Content starts
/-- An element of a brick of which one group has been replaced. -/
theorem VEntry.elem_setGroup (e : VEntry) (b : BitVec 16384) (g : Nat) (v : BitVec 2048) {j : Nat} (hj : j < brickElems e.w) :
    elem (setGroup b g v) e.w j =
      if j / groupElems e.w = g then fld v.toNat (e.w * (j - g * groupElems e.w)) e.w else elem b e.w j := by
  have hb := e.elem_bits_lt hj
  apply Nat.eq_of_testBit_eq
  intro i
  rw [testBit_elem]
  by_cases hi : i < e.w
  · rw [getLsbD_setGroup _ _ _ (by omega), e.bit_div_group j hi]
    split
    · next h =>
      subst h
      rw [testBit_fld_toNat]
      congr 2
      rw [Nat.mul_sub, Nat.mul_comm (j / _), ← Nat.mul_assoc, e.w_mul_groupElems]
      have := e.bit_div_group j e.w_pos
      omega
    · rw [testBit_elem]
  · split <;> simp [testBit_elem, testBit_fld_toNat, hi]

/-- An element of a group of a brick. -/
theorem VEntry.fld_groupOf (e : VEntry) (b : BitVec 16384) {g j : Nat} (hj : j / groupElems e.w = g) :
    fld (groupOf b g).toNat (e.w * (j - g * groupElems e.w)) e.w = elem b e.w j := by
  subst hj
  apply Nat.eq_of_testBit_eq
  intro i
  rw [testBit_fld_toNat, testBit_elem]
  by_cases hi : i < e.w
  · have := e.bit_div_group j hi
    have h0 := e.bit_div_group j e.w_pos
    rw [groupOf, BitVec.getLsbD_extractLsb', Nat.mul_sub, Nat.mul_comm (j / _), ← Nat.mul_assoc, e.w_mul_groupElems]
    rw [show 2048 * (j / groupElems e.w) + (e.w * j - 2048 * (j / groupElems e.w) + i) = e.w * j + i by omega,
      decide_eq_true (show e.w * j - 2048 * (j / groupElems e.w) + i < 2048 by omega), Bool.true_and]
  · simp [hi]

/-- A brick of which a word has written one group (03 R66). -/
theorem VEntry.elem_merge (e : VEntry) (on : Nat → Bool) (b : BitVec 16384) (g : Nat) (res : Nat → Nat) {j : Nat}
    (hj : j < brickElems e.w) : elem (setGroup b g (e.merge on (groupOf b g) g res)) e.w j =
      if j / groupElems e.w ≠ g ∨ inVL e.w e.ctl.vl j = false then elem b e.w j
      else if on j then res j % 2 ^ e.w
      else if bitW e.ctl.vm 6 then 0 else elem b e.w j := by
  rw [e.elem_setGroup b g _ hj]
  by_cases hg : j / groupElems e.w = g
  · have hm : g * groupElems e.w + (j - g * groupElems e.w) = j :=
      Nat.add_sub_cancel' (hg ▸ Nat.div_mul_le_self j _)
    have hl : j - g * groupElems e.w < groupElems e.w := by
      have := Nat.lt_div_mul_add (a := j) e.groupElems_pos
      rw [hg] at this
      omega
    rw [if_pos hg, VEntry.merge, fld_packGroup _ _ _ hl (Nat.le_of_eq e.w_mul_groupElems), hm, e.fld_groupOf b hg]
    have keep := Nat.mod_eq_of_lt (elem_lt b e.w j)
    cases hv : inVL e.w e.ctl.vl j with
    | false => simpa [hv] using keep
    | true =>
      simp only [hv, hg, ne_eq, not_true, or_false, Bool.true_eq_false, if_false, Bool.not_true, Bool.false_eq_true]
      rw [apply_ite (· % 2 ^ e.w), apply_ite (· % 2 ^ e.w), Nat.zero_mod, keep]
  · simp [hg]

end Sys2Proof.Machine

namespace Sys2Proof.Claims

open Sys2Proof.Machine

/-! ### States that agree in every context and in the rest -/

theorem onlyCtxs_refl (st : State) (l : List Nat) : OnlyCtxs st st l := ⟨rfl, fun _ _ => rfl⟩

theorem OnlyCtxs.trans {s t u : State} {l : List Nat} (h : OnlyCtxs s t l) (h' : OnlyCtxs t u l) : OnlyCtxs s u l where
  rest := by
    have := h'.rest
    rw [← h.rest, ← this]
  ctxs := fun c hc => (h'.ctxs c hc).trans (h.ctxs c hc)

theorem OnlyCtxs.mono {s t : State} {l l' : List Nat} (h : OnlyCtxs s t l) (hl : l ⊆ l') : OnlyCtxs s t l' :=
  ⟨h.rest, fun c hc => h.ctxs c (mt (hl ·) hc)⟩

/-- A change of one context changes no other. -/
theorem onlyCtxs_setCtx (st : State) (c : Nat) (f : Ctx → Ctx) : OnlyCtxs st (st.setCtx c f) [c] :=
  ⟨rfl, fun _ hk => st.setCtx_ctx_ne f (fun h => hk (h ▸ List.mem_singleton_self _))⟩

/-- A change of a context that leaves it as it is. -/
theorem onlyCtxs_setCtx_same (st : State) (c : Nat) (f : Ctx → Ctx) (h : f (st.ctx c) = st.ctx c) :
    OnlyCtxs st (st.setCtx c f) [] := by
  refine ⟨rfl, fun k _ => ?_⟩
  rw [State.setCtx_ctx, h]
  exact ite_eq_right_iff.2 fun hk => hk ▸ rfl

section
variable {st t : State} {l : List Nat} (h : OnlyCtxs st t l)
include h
Content ends
Content starts
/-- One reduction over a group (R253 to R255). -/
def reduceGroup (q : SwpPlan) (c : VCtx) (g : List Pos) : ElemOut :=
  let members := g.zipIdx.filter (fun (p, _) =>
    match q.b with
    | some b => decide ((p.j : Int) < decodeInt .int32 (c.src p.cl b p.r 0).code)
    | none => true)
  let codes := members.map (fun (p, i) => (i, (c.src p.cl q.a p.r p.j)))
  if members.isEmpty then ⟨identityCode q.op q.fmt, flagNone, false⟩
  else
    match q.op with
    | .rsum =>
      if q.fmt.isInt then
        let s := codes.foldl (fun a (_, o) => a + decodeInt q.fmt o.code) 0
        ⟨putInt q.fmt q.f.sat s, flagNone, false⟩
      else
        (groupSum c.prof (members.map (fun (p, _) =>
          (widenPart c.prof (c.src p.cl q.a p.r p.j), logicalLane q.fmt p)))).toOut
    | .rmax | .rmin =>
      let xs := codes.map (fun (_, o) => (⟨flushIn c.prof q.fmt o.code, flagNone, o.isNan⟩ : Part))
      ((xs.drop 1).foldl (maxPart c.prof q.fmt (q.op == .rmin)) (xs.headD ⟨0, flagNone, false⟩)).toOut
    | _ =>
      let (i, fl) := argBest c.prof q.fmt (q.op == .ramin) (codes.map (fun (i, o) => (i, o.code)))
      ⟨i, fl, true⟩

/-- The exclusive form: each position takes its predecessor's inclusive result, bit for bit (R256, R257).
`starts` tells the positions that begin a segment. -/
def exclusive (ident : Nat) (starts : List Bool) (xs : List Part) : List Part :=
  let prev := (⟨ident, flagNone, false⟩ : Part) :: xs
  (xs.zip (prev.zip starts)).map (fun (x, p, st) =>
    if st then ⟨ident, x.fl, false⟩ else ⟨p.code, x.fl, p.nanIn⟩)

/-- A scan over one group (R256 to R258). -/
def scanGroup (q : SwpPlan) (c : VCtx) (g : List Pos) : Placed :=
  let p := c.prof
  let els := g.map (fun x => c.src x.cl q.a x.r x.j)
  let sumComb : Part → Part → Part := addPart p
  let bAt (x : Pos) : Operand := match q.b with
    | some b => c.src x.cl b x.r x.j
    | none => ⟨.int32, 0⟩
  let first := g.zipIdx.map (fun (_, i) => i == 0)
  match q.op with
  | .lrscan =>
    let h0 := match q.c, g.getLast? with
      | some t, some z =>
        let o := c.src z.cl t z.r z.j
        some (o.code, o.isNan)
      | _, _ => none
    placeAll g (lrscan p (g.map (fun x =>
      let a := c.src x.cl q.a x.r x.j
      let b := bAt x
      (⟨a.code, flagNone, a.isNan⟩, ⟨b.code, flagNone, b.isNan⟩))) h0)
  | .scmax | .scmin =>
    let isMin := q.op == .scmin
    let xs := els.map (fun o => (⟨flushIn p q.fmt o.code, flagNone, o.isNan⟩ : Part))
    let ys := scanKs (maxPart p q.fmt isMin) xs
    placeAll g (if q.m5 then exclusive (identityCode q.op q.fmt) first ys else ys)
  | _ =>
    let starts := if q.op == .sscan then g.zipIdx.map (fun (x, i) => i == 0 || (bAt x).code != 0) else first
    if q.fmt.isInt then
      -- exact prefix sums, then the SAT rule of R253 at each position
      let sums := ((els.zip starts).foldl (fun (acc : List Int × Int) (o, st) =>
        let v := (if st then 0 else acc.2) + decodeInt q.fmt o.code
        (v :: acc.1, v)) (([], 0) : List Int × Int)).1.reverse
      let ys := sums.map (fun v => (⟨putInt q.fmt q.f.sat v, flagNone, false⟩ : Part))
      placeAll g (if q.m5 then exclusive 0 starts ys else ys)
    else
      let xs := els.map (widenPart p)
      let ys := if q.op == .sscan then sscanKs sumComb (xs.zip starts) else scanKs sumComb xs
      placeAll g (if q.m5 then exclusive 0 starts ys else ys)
Content ends
Content starts
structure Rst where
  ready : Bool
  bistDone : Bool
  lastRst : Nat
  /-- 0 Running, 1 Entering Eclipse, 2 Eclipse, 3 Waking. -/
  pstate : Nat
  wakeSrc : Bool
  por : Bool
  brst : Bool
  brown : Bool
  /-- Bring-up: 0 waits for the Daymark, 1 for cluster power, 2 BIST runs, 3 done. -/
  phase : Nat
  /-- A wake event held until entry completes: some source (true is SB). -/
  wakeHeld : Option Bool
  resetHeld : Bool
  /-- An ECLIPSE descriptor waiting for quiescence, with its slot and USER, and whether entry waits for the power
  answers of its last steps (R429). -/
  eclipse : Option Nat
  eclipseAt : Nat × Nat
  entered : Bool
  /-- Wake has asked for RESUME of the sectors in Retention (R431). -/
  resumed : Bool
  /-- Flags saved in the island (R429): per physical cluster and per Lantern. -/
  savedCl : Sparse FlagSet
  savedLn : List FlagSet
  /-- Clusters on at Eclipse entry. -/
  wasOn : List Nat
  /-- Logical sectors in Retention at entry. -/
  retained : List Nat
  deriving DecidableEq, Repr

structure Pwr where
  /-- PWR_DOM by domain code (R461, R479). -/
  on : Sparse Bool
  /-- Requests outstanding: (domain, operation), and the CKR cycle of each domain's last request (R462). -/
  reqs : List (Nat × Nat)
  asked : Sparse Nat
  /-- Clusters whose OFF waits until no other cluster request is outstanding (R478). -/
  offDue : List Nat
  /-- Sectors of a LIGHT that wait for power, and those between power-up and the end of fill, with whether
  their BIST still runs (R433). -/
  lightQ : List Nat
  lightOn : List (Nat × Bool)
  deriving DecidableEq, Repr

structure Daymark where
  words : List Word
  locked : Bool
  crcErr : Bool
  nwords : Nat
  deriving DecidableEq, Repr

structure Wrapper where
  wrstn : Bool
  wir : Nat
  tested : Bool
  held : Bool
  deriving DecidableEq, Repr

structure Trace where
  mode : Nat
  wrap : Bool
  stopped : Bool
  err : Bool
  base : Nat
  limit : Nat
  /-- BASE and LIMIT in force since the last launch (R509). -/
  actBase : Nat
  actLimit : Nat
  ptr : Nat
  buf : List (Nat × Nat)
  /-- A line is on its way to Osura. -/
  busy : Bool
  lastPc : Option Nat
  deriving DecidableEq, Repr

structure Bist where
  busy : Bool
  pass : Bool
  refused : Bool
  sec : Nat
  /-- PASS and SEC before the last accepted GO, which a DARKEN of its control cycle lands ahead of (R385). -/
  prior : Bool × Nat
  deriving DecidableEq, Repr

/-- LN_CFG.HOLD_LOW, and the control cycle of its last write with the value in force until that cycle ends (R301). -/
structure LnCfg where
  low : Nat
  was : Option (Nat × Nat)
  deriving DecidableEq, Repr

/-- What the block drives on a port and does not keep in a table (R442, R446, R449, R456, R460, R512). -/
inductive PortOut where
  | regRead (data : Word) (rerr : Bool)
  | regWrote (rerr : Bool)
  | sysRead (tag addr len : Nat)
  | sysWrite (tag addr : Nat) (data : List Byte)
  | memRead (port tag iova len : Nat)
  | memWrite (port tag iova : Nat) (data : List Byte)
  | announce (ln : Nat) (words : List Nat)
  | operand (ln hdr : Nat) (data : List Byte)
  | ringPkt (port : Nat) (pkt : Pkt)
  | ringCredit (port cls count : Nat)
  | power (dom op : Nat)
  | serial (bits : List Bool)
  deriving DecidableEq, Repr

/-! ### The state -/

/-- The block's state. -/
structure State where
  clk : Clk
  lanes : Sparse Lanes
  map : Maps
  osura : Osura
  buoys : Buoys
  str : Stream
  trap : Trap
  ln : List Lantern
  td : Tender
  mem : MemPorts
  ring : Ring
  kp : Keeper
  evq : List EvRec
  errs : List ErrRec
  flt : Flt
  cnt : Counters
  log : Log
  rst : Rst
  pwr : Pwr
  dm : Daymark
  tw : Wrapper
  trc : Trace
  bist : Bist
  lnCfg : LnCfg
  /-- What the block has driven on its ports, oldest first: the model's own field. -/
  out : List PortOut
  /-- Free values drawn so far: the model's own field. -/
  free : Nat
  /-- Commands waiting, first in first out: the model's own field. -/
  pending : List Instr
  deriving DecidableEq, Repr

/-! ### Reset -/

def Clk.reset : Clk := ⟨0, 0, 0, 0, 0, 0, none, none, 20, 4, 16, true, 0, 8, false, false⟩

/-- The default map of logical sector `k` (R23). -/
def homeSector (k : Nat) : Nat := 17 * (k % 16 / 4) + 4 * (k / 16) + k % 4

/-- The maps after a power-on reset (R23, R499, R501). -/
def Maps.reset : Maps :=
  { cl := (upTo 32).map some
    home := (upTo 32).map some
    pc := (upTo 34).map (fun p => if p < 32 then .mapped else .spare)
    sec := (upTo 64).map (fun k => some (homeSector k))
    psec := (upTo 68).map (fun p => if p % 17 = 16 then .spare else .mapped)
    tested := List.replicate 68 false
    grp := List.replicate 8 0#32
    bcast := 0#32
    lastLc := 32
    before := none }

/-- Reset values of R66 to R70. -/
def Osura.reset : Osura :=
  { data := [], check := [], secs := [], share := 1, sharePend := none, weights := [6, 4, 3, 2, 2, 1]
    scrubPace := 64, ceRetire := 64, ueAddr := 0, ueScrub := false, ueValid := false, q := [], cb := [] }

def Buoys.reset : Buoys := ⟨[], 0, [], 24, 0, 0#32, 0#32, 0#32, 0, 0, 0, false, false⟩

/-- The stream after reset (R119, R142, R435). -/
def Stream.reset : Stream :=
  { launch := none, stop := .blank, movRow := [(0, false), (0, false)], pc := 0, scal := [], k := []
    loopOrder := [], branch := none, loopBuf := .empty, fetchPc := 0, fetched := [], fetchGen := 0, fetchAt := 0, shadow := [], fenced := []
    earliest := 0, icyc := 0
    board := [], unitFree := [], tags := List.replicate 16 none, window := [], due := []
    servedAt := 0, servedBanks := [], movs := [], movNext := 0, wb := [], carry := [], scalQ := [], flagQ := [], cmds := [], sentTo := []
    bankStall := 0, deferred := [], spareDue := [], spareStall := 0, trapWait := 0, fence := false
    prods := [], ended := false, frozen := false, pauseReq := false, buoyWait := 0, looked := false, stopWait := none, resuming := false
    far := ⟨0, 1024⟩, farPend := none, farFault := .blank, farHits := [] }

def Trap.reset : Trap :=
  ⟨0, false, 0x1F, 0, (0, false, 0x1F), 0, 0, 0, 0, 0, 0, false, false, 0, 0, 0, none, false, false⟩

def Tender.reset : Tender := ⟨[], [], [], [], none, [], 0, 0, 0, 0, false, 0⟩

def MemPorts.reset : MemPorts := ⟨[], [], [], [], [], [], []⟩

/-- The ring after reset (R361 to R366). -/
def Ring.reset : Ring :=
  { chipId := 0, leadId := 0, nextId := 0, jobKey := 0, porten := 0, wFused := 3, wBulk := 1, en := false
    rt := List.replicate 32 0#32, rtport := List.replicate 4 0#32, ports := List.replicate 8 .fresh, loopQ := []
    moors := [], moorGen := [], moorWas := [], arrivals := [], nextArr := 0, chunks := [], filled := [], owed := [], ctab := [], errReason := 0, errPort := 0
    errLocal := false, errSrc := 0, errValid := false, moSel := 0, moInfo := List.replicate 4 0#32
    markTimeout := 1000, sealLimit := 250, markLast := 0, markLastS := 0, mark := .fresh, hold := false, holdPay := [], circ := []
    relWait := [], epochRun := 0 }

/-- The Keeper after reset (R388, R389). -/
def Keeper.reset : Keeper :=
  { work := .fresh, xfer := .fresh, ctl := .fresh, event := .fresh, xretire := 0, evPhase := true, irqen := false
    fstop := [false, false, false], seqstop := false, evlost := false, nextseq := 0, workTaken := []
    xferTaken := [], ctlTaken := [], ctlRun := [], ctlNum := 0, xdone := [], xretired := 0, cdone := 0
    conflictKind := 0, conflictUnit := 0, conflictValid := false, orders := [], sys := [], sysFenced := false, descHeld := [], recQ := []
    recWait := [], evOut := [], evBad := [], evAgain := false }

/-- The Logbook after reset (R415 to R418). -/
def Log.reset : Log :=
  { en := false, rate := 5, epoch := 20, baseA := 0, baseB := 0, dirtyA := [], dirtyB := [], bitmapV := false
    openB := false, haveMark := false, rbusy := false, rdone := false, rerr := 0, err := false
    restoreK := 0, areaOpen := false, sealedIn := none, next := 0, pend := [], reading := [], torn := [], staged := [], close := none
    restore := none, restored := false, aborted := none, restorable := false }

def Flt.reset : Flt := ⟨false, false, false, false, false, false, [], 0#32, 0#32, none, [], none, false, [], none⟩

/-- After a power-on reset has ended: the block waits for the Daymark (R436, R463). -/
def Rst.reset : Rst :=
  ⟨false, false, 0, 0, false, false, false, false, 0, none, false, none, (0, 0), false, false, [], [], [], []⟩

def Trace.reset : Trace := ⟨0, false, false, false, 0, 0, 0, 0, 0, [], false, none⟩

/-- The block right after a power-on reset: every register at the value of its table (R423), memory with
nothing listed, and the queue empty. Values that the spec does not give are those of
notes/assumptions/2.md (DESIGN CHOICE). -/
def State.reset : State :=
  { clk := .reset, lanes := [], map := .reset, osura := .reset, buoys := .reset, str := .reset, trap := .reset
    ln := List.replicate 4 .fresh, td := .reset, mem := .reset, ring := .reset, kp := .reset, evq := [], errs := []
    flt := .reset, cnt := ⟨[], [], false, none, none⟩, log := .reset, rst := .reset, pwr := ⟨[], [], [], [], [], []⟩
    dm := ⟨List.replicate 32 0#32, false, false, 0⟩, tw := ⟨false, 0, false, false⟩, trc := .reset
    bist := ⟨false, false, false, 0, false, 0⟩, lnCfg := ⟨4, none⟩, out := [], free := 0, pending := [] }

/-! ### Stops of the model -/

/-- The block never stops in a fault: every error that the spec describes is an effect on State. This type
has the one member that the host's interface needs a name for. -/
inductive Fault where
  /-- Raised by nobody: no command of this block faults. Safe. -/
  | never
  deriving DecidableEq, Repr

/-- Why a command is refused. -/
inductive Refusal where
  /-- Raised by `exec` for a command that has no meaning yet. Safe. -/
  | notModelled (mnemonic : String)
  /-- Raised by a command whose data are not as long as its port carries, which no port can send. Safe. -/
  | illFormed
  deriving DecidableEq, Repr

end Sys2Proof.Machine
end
Content ends
YOUR ASSIGNMENT: Give back exactly the lines above starting at the line where "savedLn : List FlagSet" appears and ending at the line where "actBase : Nat" appears, both included, with no other lines.

ANSWER TO THE EXERCISE:
  savedLn : List FlagSet
  /-- Clusters on at Eclipse entry. -/
  wasOn : List Nat
  /-- Logical sectors in Retention at entry. -/
  retained : List Nat
  deriving DecidableEq, Repr

structure Pwr where
  /-- PWR_DOM by domain code (R461, R479). -/
  on : Sparse Bool
  /-- Requests outstanding: (domain, operation), and the CKR cycle of each domain's last request (R462). -/
  reqs : List (Nat × Nat)
  asked : Sparse Nat
  /-- Clusters whose OFF waits until no other cluster request is outstanding (R478). -/
  offDue : List Nat
  /-- Sectors of a LIGHT that wait for power, and those between power-up and the end of fill, with whether
  their BIST still runs (R433). -/
  lightQ : List Nat
  lightOn : List (Nat × Bool)
  deriving DecidableEq, Repr

structure Daymark where
  words : List Word
  locked : Bool
  crcErr : Bool
  nwords : Nat
  deriving DecidableEq, Repr

structure Wrapper where
  wrstn : Bool
  wir : Nat
  tested : Bool
  held : Bool
  deriving DecidableEq, Repr

structure Trace where
  mode : Nat
  wrap : Bool
  stopped : Bool
  err : Bool
  base : Nat
  limit : Nat
  /-- BASE and LIMIT in force since the last launch (R509). -/
  actBase : Nat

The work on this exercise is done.